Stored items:
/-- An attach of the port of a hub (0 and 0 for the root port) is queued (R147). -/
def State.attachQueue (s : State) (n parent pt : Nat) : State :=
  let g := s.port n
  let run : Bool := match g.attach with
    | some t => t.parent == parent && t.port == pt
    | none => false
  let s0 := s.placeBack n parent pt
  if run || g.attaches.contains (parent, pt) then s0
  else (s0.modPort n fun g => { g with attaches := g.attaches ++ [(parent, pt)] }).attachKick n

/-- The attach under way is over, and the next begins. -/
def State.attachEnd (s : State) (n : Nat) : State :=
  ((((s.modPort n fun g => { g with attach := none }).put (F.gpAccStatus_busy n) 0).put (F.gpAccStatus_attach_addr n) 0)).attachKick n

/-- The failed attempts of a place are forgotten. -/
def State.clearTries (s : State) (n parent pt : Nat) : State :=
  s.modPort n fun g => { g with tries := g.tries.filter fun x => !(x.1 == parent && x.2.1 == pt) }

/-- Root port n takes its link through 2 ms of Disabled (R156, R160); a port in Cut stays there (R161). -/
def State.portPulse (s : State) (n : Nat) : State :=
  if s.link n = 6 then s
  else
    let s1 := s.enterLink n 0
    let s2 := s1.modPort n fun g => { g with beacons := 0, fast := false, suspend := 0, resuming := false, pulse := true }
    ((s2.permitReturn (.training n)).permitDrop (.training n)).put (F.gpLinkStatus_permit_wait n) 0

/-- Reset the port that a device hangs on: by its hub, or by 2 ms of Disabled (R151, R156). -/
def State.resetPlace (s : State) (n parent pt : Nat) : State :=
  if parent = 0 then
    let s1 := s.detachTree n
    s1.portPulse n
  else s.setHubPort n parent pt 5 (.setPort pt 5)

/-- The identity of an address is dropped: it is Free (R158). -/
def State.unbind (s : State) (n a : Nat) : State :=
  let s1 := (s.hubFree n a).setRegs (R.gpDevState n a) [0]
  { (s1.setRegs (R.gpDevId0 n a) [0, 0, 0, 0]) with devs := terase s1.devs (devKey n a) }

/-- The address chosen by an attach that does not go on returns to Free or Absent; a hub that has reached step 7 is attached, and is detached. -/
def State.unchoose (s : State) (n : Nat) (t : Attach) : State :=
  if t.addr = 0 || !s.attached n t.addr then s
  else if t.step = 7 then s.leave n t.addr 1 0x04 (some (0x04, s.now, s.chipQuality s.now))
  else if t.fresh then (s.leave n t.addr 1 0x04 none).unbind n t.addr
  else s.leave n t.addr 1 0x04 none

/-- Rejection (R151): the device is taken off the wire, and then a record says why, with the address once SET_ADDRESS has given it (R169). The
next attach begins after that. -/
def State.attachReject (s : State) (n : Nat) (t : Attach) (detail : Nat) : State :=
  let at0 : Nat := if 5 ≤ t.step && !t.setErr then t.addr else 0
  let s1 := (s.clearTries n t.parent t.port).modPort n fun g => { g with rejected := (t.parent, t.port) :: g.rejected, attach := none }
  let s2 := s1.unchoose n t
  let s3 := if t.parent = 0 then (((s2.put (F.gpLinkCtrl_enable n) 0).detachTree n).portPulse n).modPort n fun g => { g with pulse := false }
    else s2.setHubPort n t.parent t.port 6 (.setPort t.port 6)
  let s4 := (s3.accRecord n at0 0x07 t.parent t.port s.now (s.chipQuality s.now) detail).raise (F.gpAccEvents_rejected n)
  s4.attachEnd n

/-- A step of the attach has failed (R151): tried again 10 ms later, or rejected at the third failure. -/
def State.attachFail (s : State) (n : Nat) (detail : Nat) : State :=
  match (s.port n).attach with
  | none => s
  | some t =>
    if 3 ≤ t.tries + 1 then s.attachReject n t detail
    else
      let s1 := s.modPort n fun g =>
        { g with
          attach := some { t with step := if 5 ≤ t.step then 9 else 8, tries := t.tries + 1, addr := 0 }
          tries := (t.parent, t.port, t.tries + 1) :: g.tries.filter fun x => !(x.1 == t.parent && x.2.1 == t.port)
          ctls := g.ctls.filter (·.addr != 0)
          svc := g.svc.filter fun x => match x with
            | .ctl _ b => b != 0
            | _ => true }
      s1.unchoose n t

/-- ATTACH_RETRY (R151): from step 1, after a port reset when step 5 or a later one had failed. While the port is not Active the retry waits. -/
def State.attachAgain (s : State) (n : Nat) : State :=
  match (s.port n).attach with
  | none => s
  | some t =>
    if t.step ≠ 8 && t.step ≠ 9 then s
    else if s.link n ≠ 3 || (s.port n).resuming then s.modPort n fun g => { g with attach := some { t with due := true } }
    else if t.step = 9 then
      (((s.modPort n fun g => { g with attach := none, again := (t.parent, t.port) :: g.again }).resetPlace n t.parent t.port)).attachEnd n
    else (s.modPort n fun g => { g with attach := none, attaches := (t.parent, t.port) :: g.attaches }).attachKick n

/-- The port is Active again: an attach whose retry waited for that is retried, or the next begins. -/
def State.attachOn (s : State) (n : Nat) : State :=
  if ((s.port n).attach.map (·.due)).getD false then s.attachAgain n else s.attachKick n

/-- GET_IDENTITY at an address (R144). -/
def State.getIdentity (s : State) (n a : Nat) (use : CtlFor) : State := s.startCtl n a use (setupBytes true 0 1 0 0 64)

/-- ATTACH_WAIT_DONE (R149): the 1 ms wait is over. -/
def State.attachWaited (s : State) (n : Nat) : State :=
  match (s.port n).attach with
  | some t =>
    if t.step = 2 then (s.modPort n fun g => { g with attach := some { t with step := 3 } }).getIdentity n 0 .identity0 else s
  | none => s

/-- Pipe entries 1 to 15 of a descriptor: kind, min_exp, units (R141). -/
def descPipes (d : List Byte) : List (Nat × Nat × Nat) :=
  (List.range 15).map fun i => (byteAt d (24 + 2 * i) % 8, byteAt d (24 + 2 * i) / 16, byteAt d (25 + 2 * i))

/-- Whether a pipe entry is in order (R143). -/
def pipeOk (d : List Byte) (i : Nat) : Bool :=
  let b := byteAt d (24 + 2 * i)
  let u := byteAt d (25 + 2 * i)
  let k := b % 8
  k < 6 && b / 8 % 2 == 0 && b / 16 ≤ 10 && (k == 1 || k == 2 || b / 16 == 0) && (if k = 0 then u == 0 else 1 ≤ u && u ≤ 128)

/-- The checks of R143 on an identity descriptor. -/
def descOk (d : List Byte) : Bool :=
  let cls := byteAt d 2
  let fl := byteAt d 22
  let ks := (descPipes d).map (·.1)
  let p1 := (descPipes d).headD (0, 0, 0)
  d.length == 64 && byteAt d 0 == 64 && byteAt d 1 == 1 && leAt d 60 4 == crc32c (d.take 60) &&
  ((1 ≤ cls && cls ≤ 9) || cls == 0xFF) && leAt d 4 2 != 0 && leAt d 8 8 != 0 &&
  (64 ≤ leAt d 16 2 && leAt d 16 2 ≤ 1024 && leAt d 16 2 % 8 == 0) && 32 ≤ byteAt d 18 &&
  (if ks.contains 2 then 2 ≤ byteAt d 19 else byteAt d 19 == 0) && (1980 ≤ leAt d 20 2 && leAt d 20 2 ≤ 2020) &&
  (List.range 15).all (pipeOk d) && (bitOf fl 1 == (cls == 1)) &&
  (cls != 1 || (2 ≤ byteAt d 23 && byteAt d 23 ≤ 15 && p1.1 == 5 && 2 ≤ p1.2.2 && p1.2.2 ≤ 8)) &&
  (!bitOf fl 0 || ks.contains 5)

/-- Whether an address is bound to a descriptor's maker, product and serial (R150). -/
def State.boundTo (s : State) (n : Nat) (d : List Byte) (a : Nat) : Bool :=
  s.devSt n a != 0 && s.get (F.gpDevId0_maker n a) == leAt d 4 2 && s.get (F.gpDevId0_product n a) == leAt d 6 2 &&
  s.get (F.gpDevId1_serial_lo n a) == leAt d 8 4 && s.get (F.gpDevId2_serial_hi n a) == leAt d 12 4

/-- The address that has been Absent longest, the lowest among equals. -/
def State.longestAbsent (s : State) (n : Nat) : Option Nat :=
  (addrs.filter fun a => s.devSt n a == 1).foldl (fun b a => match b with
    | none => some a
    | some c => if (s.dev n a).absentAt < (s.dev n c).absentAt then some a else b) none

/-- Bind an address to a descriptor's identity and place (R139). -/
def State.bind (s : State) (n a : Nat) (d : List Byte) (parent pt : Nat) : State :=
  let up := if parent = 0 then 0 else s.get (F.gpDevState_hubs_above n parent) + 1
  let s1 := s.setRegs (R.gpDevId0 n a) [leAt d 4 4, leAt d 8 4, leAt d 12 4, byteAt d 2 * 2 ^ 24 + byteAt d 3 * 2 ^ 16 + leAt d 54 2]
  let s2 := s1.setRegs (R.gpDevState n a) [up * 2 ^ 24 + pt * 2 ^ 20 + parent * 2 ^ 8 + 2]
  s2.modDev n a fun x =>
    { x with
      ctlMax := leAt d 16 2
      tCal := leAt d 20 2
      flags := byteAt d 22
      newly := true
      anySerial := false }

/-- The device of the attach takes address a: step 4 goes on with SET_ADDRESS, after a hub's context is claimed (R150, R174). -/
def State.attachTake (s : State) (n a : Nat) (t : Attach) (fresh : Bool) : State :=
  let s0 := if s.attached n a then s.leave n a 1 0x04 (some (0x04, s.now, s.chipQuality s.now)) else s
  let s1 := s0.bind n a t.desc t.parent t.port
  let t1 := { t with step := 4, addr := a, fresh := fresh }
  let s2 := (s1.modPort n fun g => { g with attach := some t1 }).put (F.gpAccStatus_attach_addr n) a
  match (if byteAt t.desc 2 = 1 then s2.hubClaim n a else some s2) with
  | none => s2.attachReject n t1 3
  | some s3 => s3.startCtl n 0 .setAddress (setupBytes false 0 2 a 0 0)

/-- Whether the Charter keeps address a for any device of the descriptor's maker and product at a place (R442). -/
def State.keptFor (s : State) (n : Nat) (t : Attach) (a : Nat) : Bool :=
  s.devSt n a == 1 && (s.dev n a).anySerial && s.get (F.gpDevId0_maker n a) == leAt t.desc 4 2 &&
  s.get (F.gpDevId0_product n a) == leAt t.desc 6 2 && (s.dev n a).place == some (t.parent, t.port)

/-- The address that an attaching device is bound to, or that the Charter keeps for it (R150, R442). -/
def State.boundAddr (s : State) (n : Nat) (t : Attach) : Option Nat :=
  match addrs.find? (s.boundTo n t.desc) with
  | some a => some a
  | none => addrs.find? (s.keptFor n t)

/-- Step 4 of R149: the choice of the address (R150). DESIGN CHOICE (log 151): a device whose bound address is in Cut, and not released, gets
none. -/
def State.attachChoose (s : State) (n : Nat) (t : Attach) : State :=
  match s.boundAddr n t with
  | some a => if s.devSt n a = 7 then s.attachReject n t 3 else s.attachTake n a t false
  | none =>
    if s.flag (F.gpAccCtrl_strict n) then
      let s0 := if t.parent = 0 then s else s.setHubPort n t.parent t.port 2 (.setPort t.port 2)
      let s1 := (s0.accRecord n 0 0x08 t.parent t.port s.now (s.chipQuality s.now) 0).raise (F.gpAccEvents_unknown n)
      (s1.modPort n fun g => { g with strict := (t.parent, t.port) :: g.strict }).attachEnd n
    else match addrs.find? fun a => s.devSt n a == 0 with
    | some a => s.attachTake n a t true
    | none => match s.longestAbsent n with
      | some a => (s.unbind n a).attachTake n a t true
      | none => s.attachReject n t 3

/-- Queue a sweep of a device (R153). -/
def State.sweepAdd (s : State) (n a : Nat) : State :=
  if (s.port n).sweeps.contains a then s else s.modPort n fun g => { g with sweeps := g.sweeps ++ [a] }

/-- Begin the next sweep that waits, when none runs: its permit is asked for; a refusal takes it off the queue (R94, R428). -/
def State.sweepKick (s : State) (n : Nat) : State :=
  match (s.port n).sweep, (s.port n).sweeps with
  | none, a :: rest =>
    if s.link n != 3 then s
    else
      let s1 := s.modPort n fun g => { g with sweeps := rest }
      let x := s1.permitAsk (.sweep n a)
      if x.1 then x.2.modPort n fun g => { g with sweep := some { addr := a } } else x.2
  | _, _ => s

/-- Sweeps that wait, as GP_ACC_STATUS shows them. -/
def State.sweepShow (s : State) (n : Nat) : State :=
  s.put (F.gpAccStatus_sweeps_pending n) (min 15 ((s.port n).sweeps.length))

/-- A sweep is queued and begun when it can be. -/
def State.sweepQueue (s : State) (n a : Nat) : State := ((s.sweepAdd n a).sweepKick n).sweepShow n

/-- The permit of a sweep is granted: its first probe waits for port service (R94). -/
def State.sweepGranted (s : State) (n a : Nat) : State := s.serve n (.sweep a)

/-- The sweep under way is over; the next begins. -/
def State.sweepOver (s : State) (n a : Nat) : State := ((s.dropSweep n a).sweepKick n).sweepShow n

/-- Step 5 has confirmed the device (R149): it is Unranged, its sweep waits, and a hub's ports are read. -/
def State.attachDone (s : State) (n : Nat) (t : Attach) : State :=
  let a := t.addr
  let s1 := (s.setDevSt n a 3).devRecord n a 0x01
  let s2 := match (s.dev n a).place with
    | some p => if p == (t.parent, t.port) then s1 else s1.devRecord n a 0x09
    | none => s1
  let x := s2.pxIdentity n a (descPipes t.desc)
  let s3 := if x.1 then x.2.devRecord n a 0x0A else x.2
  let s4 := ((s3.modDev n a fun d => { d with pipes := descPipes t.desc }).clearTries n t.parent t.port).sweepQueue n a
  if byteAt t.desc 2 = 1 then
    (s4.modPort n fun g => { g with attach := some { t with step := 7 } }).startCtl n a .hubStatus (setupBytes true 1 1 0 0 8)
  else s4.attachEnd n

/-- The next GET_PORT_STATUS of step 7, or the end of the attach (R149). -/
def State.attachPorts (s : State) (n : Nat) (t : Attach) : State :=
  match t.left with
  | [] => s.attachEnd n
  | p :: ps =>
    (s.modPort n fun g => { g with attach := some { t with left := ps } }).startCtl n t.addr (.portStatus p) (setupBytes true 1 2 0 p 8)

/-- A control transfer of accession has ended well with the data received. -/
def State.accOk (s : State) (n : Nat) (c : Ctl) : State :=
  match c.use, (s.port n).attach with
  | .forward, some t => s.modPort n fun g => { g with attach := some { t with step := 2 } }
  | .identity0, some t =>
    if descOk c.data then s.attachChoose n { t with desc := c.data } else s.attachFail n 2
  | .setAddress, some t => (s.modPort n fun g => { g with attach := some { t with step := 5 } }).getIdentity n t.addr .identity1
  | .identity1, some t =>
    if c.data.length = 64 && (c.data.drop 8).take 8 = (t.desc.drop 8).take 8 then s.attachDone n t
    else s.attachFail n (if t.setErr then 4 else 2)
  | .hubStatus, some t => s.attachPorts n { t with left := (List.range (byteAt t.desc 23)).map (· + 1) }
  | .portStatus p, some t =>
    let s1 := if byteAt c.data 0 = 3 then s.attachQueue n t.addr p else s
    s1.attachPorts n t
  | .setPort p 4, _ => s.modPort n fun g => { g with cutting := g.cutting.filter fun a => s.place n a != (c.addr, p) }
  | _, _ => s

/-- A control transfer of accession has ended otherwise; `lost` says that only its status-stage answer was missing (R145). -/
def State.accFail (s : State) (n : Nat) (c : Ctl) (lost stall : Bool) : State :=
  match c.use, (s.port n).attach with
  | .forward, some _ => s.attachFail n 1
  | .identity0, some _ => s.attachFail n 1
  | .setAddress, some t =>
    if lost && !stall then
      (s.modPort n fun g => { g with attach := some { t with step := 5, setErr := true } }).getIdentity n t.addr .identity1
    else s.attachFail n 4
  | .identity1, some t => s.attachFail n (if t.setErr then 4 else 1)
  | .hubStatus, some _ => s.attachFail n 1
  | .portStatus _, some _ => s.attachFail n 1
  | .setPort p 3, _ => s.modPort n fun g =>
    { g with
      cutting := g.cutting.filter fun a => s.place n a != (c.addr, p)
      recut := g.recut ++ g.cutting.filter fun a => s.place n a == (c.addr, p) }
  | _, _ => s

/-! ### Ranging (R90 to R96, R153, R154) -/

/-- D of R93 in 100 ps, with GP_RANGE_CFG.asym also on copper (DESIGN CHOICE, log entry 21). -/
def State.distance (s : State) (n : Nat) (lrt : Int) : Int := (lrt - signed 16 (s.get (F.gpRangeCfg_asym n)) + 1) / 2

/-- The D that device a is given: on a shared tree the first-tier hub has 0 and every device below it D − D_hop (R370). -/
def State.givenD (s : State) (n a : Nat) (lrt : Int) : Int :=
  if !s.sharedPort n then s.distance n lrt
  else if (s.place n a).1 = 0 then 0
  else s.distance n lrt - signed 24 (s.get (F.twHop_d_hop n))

PROBLEM TO SOLVE » Extract from the records above the lines from the one containing "let s1 := (s0.accRecord" to the one containing "none => s.attachReject n t 3", both lines included, exactly as they appear and with nothing else.

RESPONSE TO THE EXERCISE »
      let s1 := (s0.accRecord n 0 0x08 t.parent t.port s.now (s.chipQuality s.now) 0).raise (F.gpAccEvents_unknown n)
      (s1.modPort n fun g => { g with strict := (t.parent, t.port) :: g.strict }).attachEnd n
    else match addrs.find? fun a => s.devSt n a == 0 with
    | some a => s.attachTake n a t true
    | none => match s.longestAbsent n with
      | some a => (s.unbind n a).attachTake n a t true
      | none => s.attachReject n t 3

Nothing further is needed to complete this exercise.